Glenwood is an unincorporated community in Washington County, Oregon, United States. It is located northwest of Forest Grove on Oregon Route 6 along Gales Creek.

The name Glenwood was first used for this locale around 1880. The post office was established in 1886 as "Glenwood", although it was not always in the same location. In the 1920s, the Gales Creek and Wilson River Railroad had a terminal station nearby named "Aagaard" (or "Aagard") after Olaf B. Aagaard, owner of the Aagaard Lumber Company. The Gales Creek Logging Company also operated a site at or near this original mill. The name of the station was soon changed to Glenwood to match the post office.

Multiple lumber companies operated in this area and one of these operations is thought to have been a possible cause of the start of the first Tillamook Burn fires. During the salvaging effort some of these companies joined together to form the Consolidated Timber Company, which helped provide lumber during World War II and provided employment for those willing to dare the dangerous conditions often employing gyppo loggers.

From 1959 until 1995, the community was the site of the Trolley Park museum, later renamed the Oregon Electric Railway Museum, which is now part of Antique Powerland in Brooks.

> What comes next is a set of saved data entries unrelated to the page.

/-- R541: a coverage fault on a list of sets. -/
def coverageFault (s : State) (ls : List Nat) : State :=
  let cyc := lanternCycle s
  let s := ls.foldl (fun s l => inc (setLRes s l 2 4 cyc) (chkBase + 0x60)) s
  let s := raise s (chkBase + 0x10) 6
  let word (k : Nat) : Nat := sumN ((ls.filter fun l => l / 64 == k).map fun l => 2 ^ (l % 64))
  let s := diary s 0x72 2 true { addr := word 0, aux := word 1 }
  let marks := (List.range 20).filter fun n => [0, 1].any fun c => ((getGraph s n c).map Graph.safety).getD false
  marks.foldl (fun s n => setR s (qmBase + 0x40) (setBit n (getR s (qmBase + 0x40)))) s

/-- LANTERN_CYCLE_END (R541, R544): watchdog 240 ends the cycle: sets of units that take no work are marked SKIP, and
every other enabled set without a PASS or FAIL is a coverage fault, but for one whose signature waits; progress is
discarded. -/
def execLanternCycleEnd (s : State) : Res :=
  .next <| if ¬ s.chk.cycle then s
  else
    let s := advance s (s.chk.nextCycle.getD 0)
    let cyc := lanternCycle s
    let open_ := (enabledSets s).filter fun l => !(getLSet s l).judged &&
      !s.chk.jobs.any fun j => match j with
        | .sig k _ => k == l
        | _ => false
    let skip := open_.filter fun l => !enabled s (lsetUnit s l)
    let cover := open_.filter fun l => enabled s (lsetUnit s l)
    let s := skip.foldl (fun s l => setLRes s l 3 0 cyc) s
    let s := if cover.isEmpty ∨ s.chk.st = 2 then s else coverageFault s cover
    clearSets { s with chk := { s.chk with cycle := false } }

/-- R537: a lantern cycle begins. -/
def beginCycle (s : State) : State :=
  match runningGraph s 17, s.chk.nextCycle with
  | some (_, g), some t =>
    if s.chk.cycle then s
    else
      let s := inc (advance s t) (chkBase + 0x6C)
      let s := { s with chk := { s.chk with cycle := true, nextCycle := some (t + 1000 * g.hdr.period) } }
      activate s 17 { ready := now s }
  | _, _ => s

/-- SEQ_ACTIVATION (R248): SEQ 16 takes the next recorded frame that the reader delivers (R510), SEQ 17 a lantern cycle
that falls due (R537), and SEQ 18 a packet of a batch input. -/
def execSeqActivation (n : Nat) (s : State) : Res :=
  .next <| if n = 16 then deliverFrame s
  else if n = 17 then beginCycle s
  else if n = 18 ∧ (runningGraph s 18).isSome then activate s 18 { ready := now s }
  else s

/-! ### The audit's comparison (R596) -/

/-- R596: an AUDIT entry, counted in MGC_CNT_DISAGREE. -/
def auditEntry (s : State) (unchecked : Bool) (v : AuditVal) (case_ : Nat) : State :=
  diary (inc s (mgcBase + 0x44)) 0x85 1 (unitWorld s v.unit)
    { unit := v.unit, code := case_ + 0x8000 * b2n unchecked, detail := v.epoch, aux := (getUnit s v.unit).epoch }

/-- R596: the outcomes for one unit. -/
def auditUnit (unchecked : Bool) (s : State) (v : AuditVal) : State :=
  let r := getUnit s v.unit
  let s := if r.epoch = v.epoch then s
    else
      let s := auditEntry s unchecked v 1
      bumpEpoch s v.unit
  let s := if v.busy ∧ r.mstate ≠ .enabled then squashUnits (auditEntry s unchecked v 2) [v.unit] else s
  let s := if v.awake ∧ r.mstate = .poweredDown then
    setUnit (auditEntry s unchecked v 3) v.unit { getUnit s v.unit with awake := false } else s
  if v.mute ∧ r.mstate = .enabled then fenceUnit (auditEntry s unchecked v 4) v.unit 3 else s

/-- MANAGEMENT_REQUEST (R520, R596): the checker compares the values of the audit that is first in line, when no slot
submission waits. -/
def execManagementRequest (s : State) : Res :=
  .next <| if s.chk.st ≠ 1 ∨ (List.range 20).any (slotWork s) then s
  else match s.chk.jobs with
    | .audit vs :: t => chkUnit s 1302 fun s => vs.foldl (auditUnit false) { s with chk := { s.chk with jobs := t } }
    | _ => s

end Sys2Proof.Machine
end

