/-- R581 steps 3 to 7: the boot ROM and the firmware it has accepted; without an image the recovery loader stays (R559). DBG_TXD sends
its progress codes (R668). -/
def boot (s : State) : State :=
  let s := { s with fwl := { s.fwl with fuses := { s.fwl.fuses with pf1en := s.fwl.fuses.prov } } }
  let (s, fell) := startFirmware s
  let s := { endpointUp s with power := { s.power with bootStep := 7 }, pins := { s.pins with modPg := true } }
  let s := emit s (.console (Config.bootCodes s.uses (s.firm.fw == 2)))
  if s.firm.fw = 2 then { s with uses := s.uses + 1 }
  else
    let s := checkerSelfTest (poolBuilt (poolTested s))
    let s := applyProvision { s with fwl := { s.fwl with dram := firmwareDram, som := firmwareSom } }
    let sys := (systemQueues (flag s (fwlBase + 0xA0) 3) (flag s (fwlBase + 0xA0) 0)).map fun p =>
      if s.pool.badQueues.contains p.1 then (p.1, { p.2 with cfg := { p.2.cfg with valid := false } }) else p
    let s := { s with queues := sys ++ (s.queues.filter fun p => p.1 < 3968) }
    let s := trialStep (powerupEntry (checkChain s)) fell
    let s := { s with hif := { s.hif with nv := { bring := true } }, pins := { s.pins with nvPwrEn := true } }
    let s := s.resident.foldl loadResident s
    let s := { s with uses := s.uses + 1 }
    placeHeld (sealDiary (diary s 2 0 false { aux := Config.bootMicros (s.uses - 1) }))

/-- R580, R583, R584: a module reset with its cause in PWR_RSTCAUSE; it also ends a power state (R569, R595). -/
def moduleReset (cause : Nat) (s : State) : State :=
  let s := streamsEntries (inc s (pwrBase + 0x318))
  let s := setR s (pwrBase + 0x48) (reg (2 ^ cause))
  boot (managedUnits.foldl bumpEpoch (managedUnits.foldl turnOn (wiped false s)))

/-- R580, R581, R583: a power-on reset, whose causes PWR_RSTCAUSE already holds. -/
def powerOnReset (s : State) : State :=
  boot (managedUnits.foldl bumpEpoch (managedUnits.foldl turnOn (wiped true s)))

/-! ### OFF, the pins and the supply (R673, R676, R678, R679) -/

/-- The single-ended outputs driven low, or released, in OFF. -/
def outputsOff (s : State) : State :=
  { s with pins := { s.pins with modPg := false, nvPerstN := false, nvPwrEn := false } }

/-- R14, R569, R584: the module without its power: graphs, timers and everything else that a power-on reset finds at its
default is gone; module time stands. -/
def poweredOff (s : State) (p : Power) : State := { wiped true (outputsOff s) with time := s.time, power := p }

/-- R678: OFF is entered: outputs low, waiting diary entries written, every rail off. -/
def enterOff (byCmd : Bool) (s : State) : State :=
  poweredOff (flushDiary s) { st := .off, supply := s.power.supply, brownout := s.power.brownout, offByCmd := byCmd }

/-- R581 step 1: a power-on reset begins, with its causes. -/
def beginPowerOn (causes : Nat) (s : State) : State :=
  let s := setR s (pwrBase + 0x48) (reg (1 + causes))
  { s with power := { st := .run, supply := true, bootStep := 1 } }

/-- MOD_EN_ASSERT (R581, R678): a module that entered OFF by command stays there. -/
def execModEnAssert (s : State) : Res :=
  .next <|
    let s := { s with pins := { s.pins with modEn := true } }
    if s.power.st = .off ∧ s.power.supply ∧ ¬ s.power.offByCmd then beginPowerOn (4 + 2 * b2n s.power.brownout) s else s

/-- MOD_EN_DEASSERT (R678, R679): for 1 ms or longer. -/
def execModEnDeassert (s : State) : Res :=
  .next <|
    let s := { s with pins := { s.pins with modEn := false } }
    if s.power.st = .off then { s with power := { s.power with offByCmd := false } } else enterOff false s

/-- MOD_RST_N_ASSERT (R580, R679): for 1 µs or longer; while a power-on reset begins, RSTPIN is set beside its cause. -/
def execModRstNAssert (s : State) : Res :=
  .next <|
    if ¬ s.pins.modEn ∨ s.power.st = .off then s
    else if s.power.bootStep = 1 then setR s (pwrBase + 0x48) (setBit 3 (getR s (pwrBase + 0x48)))
    else moduleReset 3 s

/-- SUPPLY_VALID (R581, R583, R673): VIN rises through 8.7 V. -/
def execSupplyValid (s : State) : Res :=
  .next <|
    if s.power.supply then s
    else
      let brown := s.power.brownout
      if s.pins.modEn then beginPowerOn (2 * b2n brown) s
      else { s with power := { st := .off, supply := true, brownout := brown } }

/-- SUPPLY_BROWNOUT (R583, R585, R673, R679): every rail goes off; entries that wait for the diary are lost. -/
def execSupplyBrownout (s : State) : Res :=
  .next <|
    if ¬ s.power.supply then s
    else poweredOff s { st := .off, supply := false, brownout := true }

/-- POWER_ON_RESET (R581, R666): the sequence runs from its step 2, at which the SMB_ADDR pins read `straps`. -/
def execPowerOnReset (straps : Nat) (s : State) : Res :=
  .next <|
    if s.power.bootStep = 1 then powerOnReset { s with pins := { s.pins with smbAddr := 0x58 + straps % 4 } } else s

/-- HOST_WAKE_N_ASSERT (R575): for 10 µs or longer. -/
def execHostWakeNAssert (s : State) : Res :=
  .next (wakeSource s 0)

/-! ### Cluster and unit resets (R582, R584) -/

/-- The units of the cluster that ARG names (R13, R586); FLD has none of R591. -/
def clusterUnits (k : Nat) : List Nat :=
  if k = 0 then (List.range 16).map (160 + ·)
  else if k = 1 then (List.range 28).map (132 + ·)
  else if k < 10 then (List.range 8).map (8 * (k - 2) + ·) ++ (List.range 8).map (64 + 8 * (k - 2) + ·)
  else if k = 10 then [128, 129, 130, 131]
  else if k = 11 then [196, 197]
  else []

/-- The registers of the cluster that ARG names, as ranges. -/
def clusterRegs (k : Nat) : List (Nat × Nat) :=
  if k = 0 then [(ispBase 0, ispBase 16)]
  else if k = 1 then [(strBase 0, strBase 4), (flwBase 0, flwBase 4), (ftrBase 0, ftrBase 4), (wrpBase 0, wrpBase 8), (pyrBase 0, pyrBase 8)]
  else if k < 10 then [(tcBase (8 * (k - 2)), tcBase (8 * (k - 2) + 8)), (dmaBase (k - 2), dmaBase (k - 1))]
  else if k = 10 then [(gthBase 0, gthBase 4)]
  else if k = 11 then [(cdcBase, cdcBase + 0x10_0000)]
  else [(fldBase, fldBase + 0x10_0000)]

/-- The registers of a unit; the codec's belong to the block. -/
def unitRegs (u : Nat) : Nat × Nat :=
  if u < 64 then (tcBase u, tcBase (u + 1))
  else if u < 128 then (dmaBase ((u - 64) / 8) + 0x1000 + 0x100 * (u % 8), dmaBase ((u - 64) / 8) + 0x1100 + 0x100 * (u % 8))
  else if u < 160 then (engBase u, engBase u + (if u < 132 then 0x10_0000 else if u < 144 then 0x4_0000 else 0x2_0000))
  else if u < 176 then (ispBase (u - 160), ispBase (u - 160) + 0x3_0000)
  else (cdcBase, cdcBase)

/-- R297, R582, R584: whether firmware restores a whole register: the configuration of an image pipeline and the addresses of
its outputs; the alarm inputs' wake configuration. -/
def restoredReg (a : Nat) : Bool :=
  (decide (ispBase 0 ≤ a ∧ a < ispBase 16) &&
    (let o := a % 0x4_0000
     capturedRegs.contains o || decide (0x48 ≤ o ∧ o < 0x58) || decide (0x100 ≤ o ∧ o < 0x200))) || a == fldBase + 0x18

/-- R582, R584: the registers of `[lo, hi)` after a cluster or unit reset: RWL fields and lock bits as they were, the rest at
its reset value. -/
def resetRegs (s : State) (r : Nat × Nat) : State :=
  { s with regs := s.regs.filterMap fun p =>
      if p.1 < r.1 ∨ r.2 ≤ p.1 ∨ restoredReg p.1 then some p
      else (rowOf p.1).bind fun x =>
        let m := reg (x.rwl ||| x.w1s)
        if m = 0 then none else some (p.1, (p.2 &&& m) ||| (regReset p.1 &&& ~~~m)) }

/-- R584: an image pipeline after its reset: its settings epochs, banks and batches, its references and its repeat count are
gone; its captured configuration stays. -/
def resetPipe (s : State) (n : Nat) : State :=
  let p := getPipe s n
  let s := setPipe s n { starts := p.starts, cap := p.cap, diff := p.diff }
  setSeq s n { getSeq s n with setEpoch := 0 }

/-- R584: the rewind mark lost. -/
def resetReplay (s : State) : State :=
  let s := replayStop s
  { s with cdc := { s.cdc with replay := {} } }

/-- R584: what a unit holds beside its registers, after its reset; a reset encoder's open segments close (R582). -/
def resetUnit (s : State) (u : Nat) : State :=
  if u < 64 then
    let h := getTc s u
    setTc s u { h with core := {}, store := [] }
  else if u < 128 then
    { s with dmaHalt := s.dmaHalt.filter (· != u - 64), dmaLatch := s.dmaLatch.filter (· != u - 64) }
  else if 160 ≤ u ∧ u < 176 then resetPipe s (u - 160)
  else if u = 196 then (List.range 16).foldl closeSeg s
  else if u = 197 then resetReplay s
  else s

/-- R582: the steps of a cluster or unit reset on a set of units and registers. -/
def resetUnits (s : State) (us : List Nat) (rs : List (Nat × Nat)) : State :=
  let s := squashUnits (us.foldl bumpEpoch s) us
  rs.foldl resetRegs (us.foldl resetUnit s)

Glenwood has a Forest Grove mailing address, but the Postal Service will deliver mail addressed to Glenwood. The ZIP code is 97116.

The Glenwood Store has been owned by various owners over the years. It was remodeled and reopened fairly recently (as of June 2022.) It is the last store before the long road to Tillamook. The junction of where it is located has a bridge that connects to the Glenwood Park neighborhood. There is also an old park, along Gales Creek by the store, that used to be along the old wagon road before the highway was put in. There used to be cabins there, however there are no longer any signs of their presence. This area is private and owned by the Glenwood store.

Gales Creek Camp, for Children with Type 1 Diabetes, is located on the west side of town.

South of the Glenwood Store is a locally owned Mediterranean influenced Restaurant with catering and a brewery. This used to be the location of the "Fernwood" or "Firwood" store. There was also a small town called "Fir" here with a temporary post office.